What was it like moving to Vienna for the first time?
Melanie: Overwhelming! Well, the village where I grew up had 300 inhabitants, and then suddenly, overnight, I was in a metropolis. I remember that in the beginning, I would just wander around Vienna for hours, fascinated by the sheer amount to discover and how it just seemed endless. It gave me an incredible feeling of freedom, and I loved being able to go anywhere at any time. Back in our village, there was only one bus to the next small town, and the last one left at 6:30 in the evening.

Billy Joel was right…Vienna really waited for me haha.

Melanie Theoni by Brynley Odu Davies

When did you first realise you wanted to become an artist?
Melanie: It took me a very long time to see myself as an artist. Where I grew up, I had almost no contact with secular or contemporary art. But I loved drawing and painting from the very beginning. I was and still am almost obsessed with it. My parents always say that all they had to do, was give me paper and pencils, and I would spend hours completely immersed in it. There was never really a specific moment when I realized that this was what I wanted to do. It was simply always there. Something very natural and deeply rooted in me. Almost like a calling or a destiny I had been following without even knowing it.

Your paintings keep getting stronger technically. How are you learning, and can you feel yourself improving?
Melanie: Before studying at the academy, I attended a higher technical school for painting, design, and restoration. I’m very grateful for the technical knowledge and craftsmanship I learned there, because it continues to shape my artistic practice today and allows me to experiment with the knowledge of the material.
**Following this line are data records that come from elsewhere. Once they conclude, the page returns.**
/-- The follower takes the bundle of a window when it holds it whole (R352). -/
def State.takeBundle (s : State) (window : Nat) : Option State :=
  match s.wb.manifests.find? fun m => m.task == 0x100 && m.cycle == window && m.held.length == m.parts && m.missing.isEmpty with
  | none => none
  | some m =>
    if s.loop.window = window % 65536 ∧ s.loop.period ≠ 0 then some s
    else
      let get (code : Nat) : Nat := match m.entries.find? fun e => e.kind == 4 && e.b2 == code with
        | some e => e.b4 + 2 ^ 32 * e.b8
        | none => 0
      let sat (o : Nat) : Bool := if o < 96 then bitOf (get 0xFE00) o else bitOf (get 0xFE01) (o - 96)
      let s := s.noteSat fun s o => if sat o then some ((s.extCause (ouDest (s.stage o).record)).getD 0) else none
      let s := m.entries.foldl (fun s e => if e.kind = 4 then s else s.takeNamed (window * 65536) e) s
      let s := ((s.aiInputs m.entries (window * 65536)).noteEpochs m.entries m.jsnCut).coverLoop window m.jsnCut s.workOf
      some { s with loop := { s.loop with period := get 0xFE02 % 2 ^ 64,
                                          followMax := satAt 65535 (max s.loop.followMax
                                            (countsNs (s.tb.ang - window * 65536) s.tb.freq / 1000)) } }

/-- The samples of N per cycle and PHASE with stamps below `x`, up to a constant (R326). -/
def samplesBelow (n phase x : Nat) : Nat :=
  let y := x + 2 ^ 24 - phase
  n * (y / 2 ^ 24) + (y % 2 ^ 24 * n + 2 ^ 24 - 1) / 2 ^ 24

/-- A sample of a slot at a stamp is due and not yet evaluated (R115, R326, R331): one on the slot's grid at or before the angle clock, or at
a jump the one LATE sample for those strictly between, whose number it skips. A follower goes by the holder's window, not by its clock. -/
def State.sampleDue (s : State) (x : Slot) (stamp : Nat) (late : Bool) (skips : Nat) : Bool :=
  let below := samplesBelow (slN x.record) (slPhase x.record)
  decide (x.last < stamp) && (if late then (match s.tb.jump with
      | some (old, new) => !s.holds || (stamp == new && decide (0 < skips) && skips == below new - below (max old x.last + 1))
      | none => !s.holds)
    else skips == 0 && below (stamp + 1) == below stamp + 1 && (!s.holds || decide (stamp ≤ s.tb.ang)))

/-- A slot's sample at a stamp is still owed: on its grid, or at a jump for its samples strictly between (R328, R331). -/
def State.sampleOwed (s : State) (x : Slot) (stamp : Nat) (late : Bool) : Bool :=
  let below := samplesBelow (slN x.record) (slPhase x.record)
  decide (x.last < stamp) && (if late then (match s.tb.jump with
      | some (old, new) => decide (below (max old x.last + 1) < below new)
      | none => false)
    else below (stamp + 1) == below stamp + 1)

/-- A slot evaluates alone, or is the lowest enabled member of its group, at which the group is evaluated (R328). -/
def State.leadsGroup (s : State) (n : Nat) : Bool :=
  match slotGroup (s.slot n) with
  | some g => (s.enabledMembers g).head? == some n
  | none => true

/-- A slot of a lower number, alone or for its group, is due at the same stamp and not yet evaluated (R328). -/
def State.lowerOwed (s : State) (n stamp : Nat) (late : Bool) : Bool :=
  (s.slotsN.take n).any fun e => e.2.enabled && s.sampleOwed e.2 stamp late && s.leadsGroup e.1

/-- The member that holds the lease evaluates a window that no bundle opened from its own inputs as they have arrived (R353). -/
def State.ownInputs (s : State) (window : Nat) : State :=
  if s.loop.window = window % 65536 then s else s.takeArrived fun _ => true

/-- LOOP_SAMPLE: a slot or its group at a due stamp, in slot-number order; a follower evaluates from the bundle alone (R328, R352). A group
acts at its lowest enabled member. -/
def execLoopSample (slot stamp : Nat) (late : Bool) (skips : Nat) (s : State) : Result :=
  .next (if 512 ≤ slot ∨ s.loopOn = false ∨ (s.slot slot).enabled = false ∨ s.sampleDue (s.slot slot) stamp late skips = false
      ∨ s.lowerOwed slot stamp late then s
    else
      let t := if s.holds then some (s.ownInputs (stamp / 65536)) else if s.follows then s.takeBundle (stamp / 65536) else none
      match t with
      | none => s
      | some s =>
        let s := s.applySetpoint stamp
        match slotGroup (s.slot slot) with
        | some g => if s.leadsGroup slot then s.evalGroup g stamp late skips else s
        | none => s.evalAlone slot stamp late skips)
Over the last few years, I’ve realized that painting requires both time and patience. I work in many layers, allowing the colors to slowly develop their full depth and intensity. In a way, my process is similar to the techniques used by the old masters, where paintings were built gradually over time rather than completed in a single gesture.

Learning to accept this slowness and to give each painting the time it needs has become an important part of my practice. It constantly pushes me to observe more carefully and continue improving.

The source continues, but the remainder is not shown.